◆ Assignment ◆
If a line in the records below contains "List", copy that line.

** Opening Information provided block **

-- ==== Sys2Proof/Laws/Frames.lean ====
section
/-!
SUPPORT. A chain of PUSHes, said once: where it fits the buffer every byte lands at its offset and
nothing else changes; a chain is its parts; runs of words; what no instruction touches.
-/

namespace Sys2Proof.Machine

theorem pushAll_append (as bs : List Byte) (s : State) :
    pushAll (as ++ bs) s = andThen (pushAll as s) (pushAll bs) := by
  induction as generalizing s with
  | nil => rfl
  | cons a as ih =>
    simp only [List.cons_append, pushAll]
    cases execPush a s <;> simp [ih]

theorem frameBytes_length (f : Frame) : (frameBytes f).length = 9 := rfl

/-- Bytes that fit are stored in order from offset FILL on (R24, R41). -/
theorem pushAll_of_room (bs : List Byte) : ∀ s : State, s.err = .noError →
    s.fill.toNat + bs.length ≤ 9 →
    ∃ t, pushAll bs s = .next t ∧ t.fill.toNat = s.fill.toNat + bs.length ∧
      (∀ a, a < s.fill.toNat → bufRead t a = bufRead s a) ∧
      (∀ a, s.fill.toNat ≤ a → a < s.fill.toNat + bs.length →
        bufRead t a = bs[a - s.fill.toNat]?) ∧
      (∀ a, a < s.fill.toNat ∨ 9 ≤ a → Memory.read t.buf a = Memory.read s.buf a) ∧
      t.vd = s.vd ∧ t.csum = s.csum ∧ t.csok = s.csok ∧ t.ppm = s.ppm ∧ t.pv = s.pv ∧
      t.err = s.err ∧ sameOutside s t := by
  induction bs with
  | nil =>
    intro s _ _
    exact ⟨s, rfl, rfl, fun _ _ => rfl, fun a h1 h2 => absurd h1 (Nat.not_le.mpr h2),
      fun _ _ => rfl, rfl, rfl, rfl, rfl, rfl, rfl,
      ⟨rfl, rfl, rfl, rfl, rfl, rfl, rfl, rfl, rfl, rfl, rfl⟩⟩
  | cons b bs ih =>
    intro s he hl
    simp only [List.length_cons] at hl
    have hf : s.fill.toNat < 9 := by omega
    have hm := storeByte_fill_toNat b hf
    obtain ⟨t, ht, h1, h2, h3, h4, h5⟩ := ih (storeByte b s) he (by omega)
    refine ⟨t, by simp [pushAll, execPush_of_room he hf, ht], ?_, ?_, ?_, ?_, h5⟩
    · rw [h1, hm, List.length_cons]
      omega
    · intro a ha
      rw [h2 a (by omega), bufRead_storeByte_other b hf (by omega)]
    · intro a ha1 ha2
      simp only [List.length_cons] at ha2
      by_cases e : a = s.fill.toNat
      · subst e
        rw [h2 _ (by omega), bufRead_storeByte_same b hf]
        simp
      · rw [h3 a (by omega) (by omega), hm]
        obtain ⟨k, rfl⟩ := Nat.exists_eq_add_of_lt (Nat.lt_of_le_of_ne ha1 (Ne.symm e))
        have e1 : s.fill.toNat + k + 1 - (s.fill.toNat + 1) = k := by omega
        have e2 : s.fill.toNat + k + 1 - s.fill.toNat = k + 1 := by omega
        rw [e1, e2]
        simp
    · intro a ha
      rw [h4 a (by omega)]
      exact Memory.read_write_other _ _ _ _ (by omega)

/-- A frame presented is its nine PUSHes, whatever byte 0 is (R37, R41, R92; log entry 24). -/
theorem presentFrame_eq (F : FrameWord) (s : State) :
    presentFrame F s = pushAll (frameBytes (frameOfWord F)) s := by
  unfold presentFrame
  split
  · rename_i i h
    simp only [decode, decodeRx] at h
    split at h
    · injection h with h
      subst h
      rfl
    · cases h
  · rfl

/-- With FILL in range no PUSH of a chain stops (R12, R20). -/
theorem pushAll_no_fault (bs : List Byte) (r : Fault) : ∀ s : State, s.fill.toNat ≤ 9 →
    pushAll bs s ≠ .fault r := by
  induction bs with
  | nil =>
    intro s _ h
    cases h
  | cons b bs ih =>
    intro s hs
    by_cases he : s.err = .noError
    · by_cases hf : s.fill = 9#4
      · simpa [pushAll, execPush_of_full he hf] using ih (raise .overrun s) hs
      · have hr : s.fill.toNat < 9 := Nat.lt_of_le_of_ne hs (hf ∘ (fill_eq_nine_iff s).mpr)
        have hm := storeByte_fill_toNat b hr
        simpa [pushAll, execPush_of_room he hr] using ih (storeByte b s) (by omega)
    · simpa [pushAll, execPush_of_err he] using ih s hs

/-- A run is its parts. -/
theorem run_add (m n : Nat) (s : State) :
    runSteps (m + n) s = andThen (runSteps m s) (runSteps n) := by
  induction m generalizing s with
  | zero => simp [runSteps]
  | succ m ih =>
    rw [Nat.succ_add, runSteps, runSteps]
    cases step s <;> simp [ih]

theorem loadWords_append (vs ws : List CmdWord) (s : State) :
    loadWords (vs ++ ws) s = loadWords vs (loadWords ws s) := by
  simp [loadWords]

/-- The step of a defined command word is its instruction, on the rest of the program. -/
theorem step_loadWords_cons {w : CmdWord} {i : Instr} (h : decode (.cmd w) = .ok i)
    (ws : List CmdWord) (s : State) :
    step (loadWords (w :: ws) s) = exec i (loadWords ws s) := by
  rw [step_cons (e := .pins false true w) (es := ws.map (.pins false true) ++ s.inputs) rfl]
  simp [runEvent, presentPins, presentWord, h]
  rfl

/-- What is neither a register of the parser nor the wire towards the sensor. -/
abbrev sameHost (s t : State) : Prop :=
  t.strict = s.strict ∧ t.inputs = s.inputs ∧ t.mode = s.mode ∧ t.elapsed = s.elapsed ∧
    t.phase = s.phase ∧ t.report = s.report ∧ t.rx = s.rx ∧ t.warmup = s.warmup ∧
    t.settleDelay = s.settleDelay ∧ t.readTimeout = s.readTimeout

theorem sameHost_refl (s : State) : sameHost s s :=
  ⟨rfl, rfl, rfl, rfl, rfl, rfl, rfl, rfl, rfl, rfl⟩

theorem sameHost_trans {s t u : State} (h : sameHost s t) (h' : sameHost t u) : sameHost s u := by
  obtain ⟨a1, a2, a3, a4, a5, a6, a7, a8, a9, a10⟩ := h
  obtain ⟨b1, b2, b3, b4, b5, b6, b7, b8, b9, b10⟩ := h'
  exact ⟨b1.trans a1, b2.trans a2, b3.trans a3, b4.trans a4, b5.trans a5, b6.trans a6,
    b7.trans a7, b8.trans a8, b9.trans a9, b10.trans a10⟩

/-- No instruction touches the host, the strap or the schedule. -/
theorem exec_sameHost {i : Instr} {s t : State} (h : exec i s = .next t) : sameHost s t := by
  have hpush : ∀ d u v, sameHost s u → execPush d u = .next v → sameHost s v := by
    intro d u v hu hv
    rcases execPush_cases hv with ⟨_, rfl⟩ | ⟨_, _, rfl⟩ | ⟨_, _, rfl⟩ <;> exact hu
  cases i with
  | clr =>
    injection h with h
    exact h ▸ sameHost_refl s
  | push d => exact hpush d s t (sameHost_refl s) h
  | val =>
    rcases execVal_cases h with ⟨_, rfl⟩ | ⟨_, _, rfl⟩ | ⟨_, _, _, rfl⟩ |
      ⟨_, _, _, _, _, _, _, rfl⟩ <;> exact sameHost_refl _
  | dec =>
    rcases execDec_cases h with ⟨_, rfl⟩ | ⟨_, _, rfl⟩ | ⟨_, _, _, rfl⟩ |
      ⟨_, _, _, _, _, rfl⟩ | ⟨_, _, _, _, _, _, rfl⟩ <;> exact sameHost_refl _
  | responseFrame f => exact pushAll_keeps hpush _ (sameHost_refl s) h
  | commandFrame =>
    injection h with h
    exact h ▸ sameHost_refl s

end Sys2Proof.Machine
end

** Closing Information provided block **

◆ Reply ◆
theorem pushAll_append (as bs : List Byte) (s : State) :
    simp only [List.cons_append, pushAll]
theorem pushAll_of_room (bs : List Byte) : ∀ s : State, s.err = .noError →
    simp only [List.length_cons] at hl
    · rw [h1, hm, List.length_cons]
      simp only [List.length_cons] at ha2
theorem pushAll_no_fault (bs : List Byte) (r : Fault) : ∀ s : State, s.fill.toNat ≤ 9 →
theorem loadWords_append (vs ws : List CmdWord) (s : State) :
    (ws : List CmdWord) (s : State) :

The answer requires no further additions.